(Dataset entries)
%%

-- ==== Sys2Proof/Machine/Core.lean ====
section
/-! DEFINITION. The machine as the host takes it. -/

def Sys2Proof.core : Host.Core :=
  { State := Sys2Proof.Machine.State, Fault := Sys2Proof.Machine.Fault, Refusal := Sys2Proof.Machine.Refusal,
    step := Sys2Proof.Machine.step, reset := Sys2Proof.Machine.State.reset }
end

%%

How many lines of the data contain the word "State"? Answer with the number alone.

2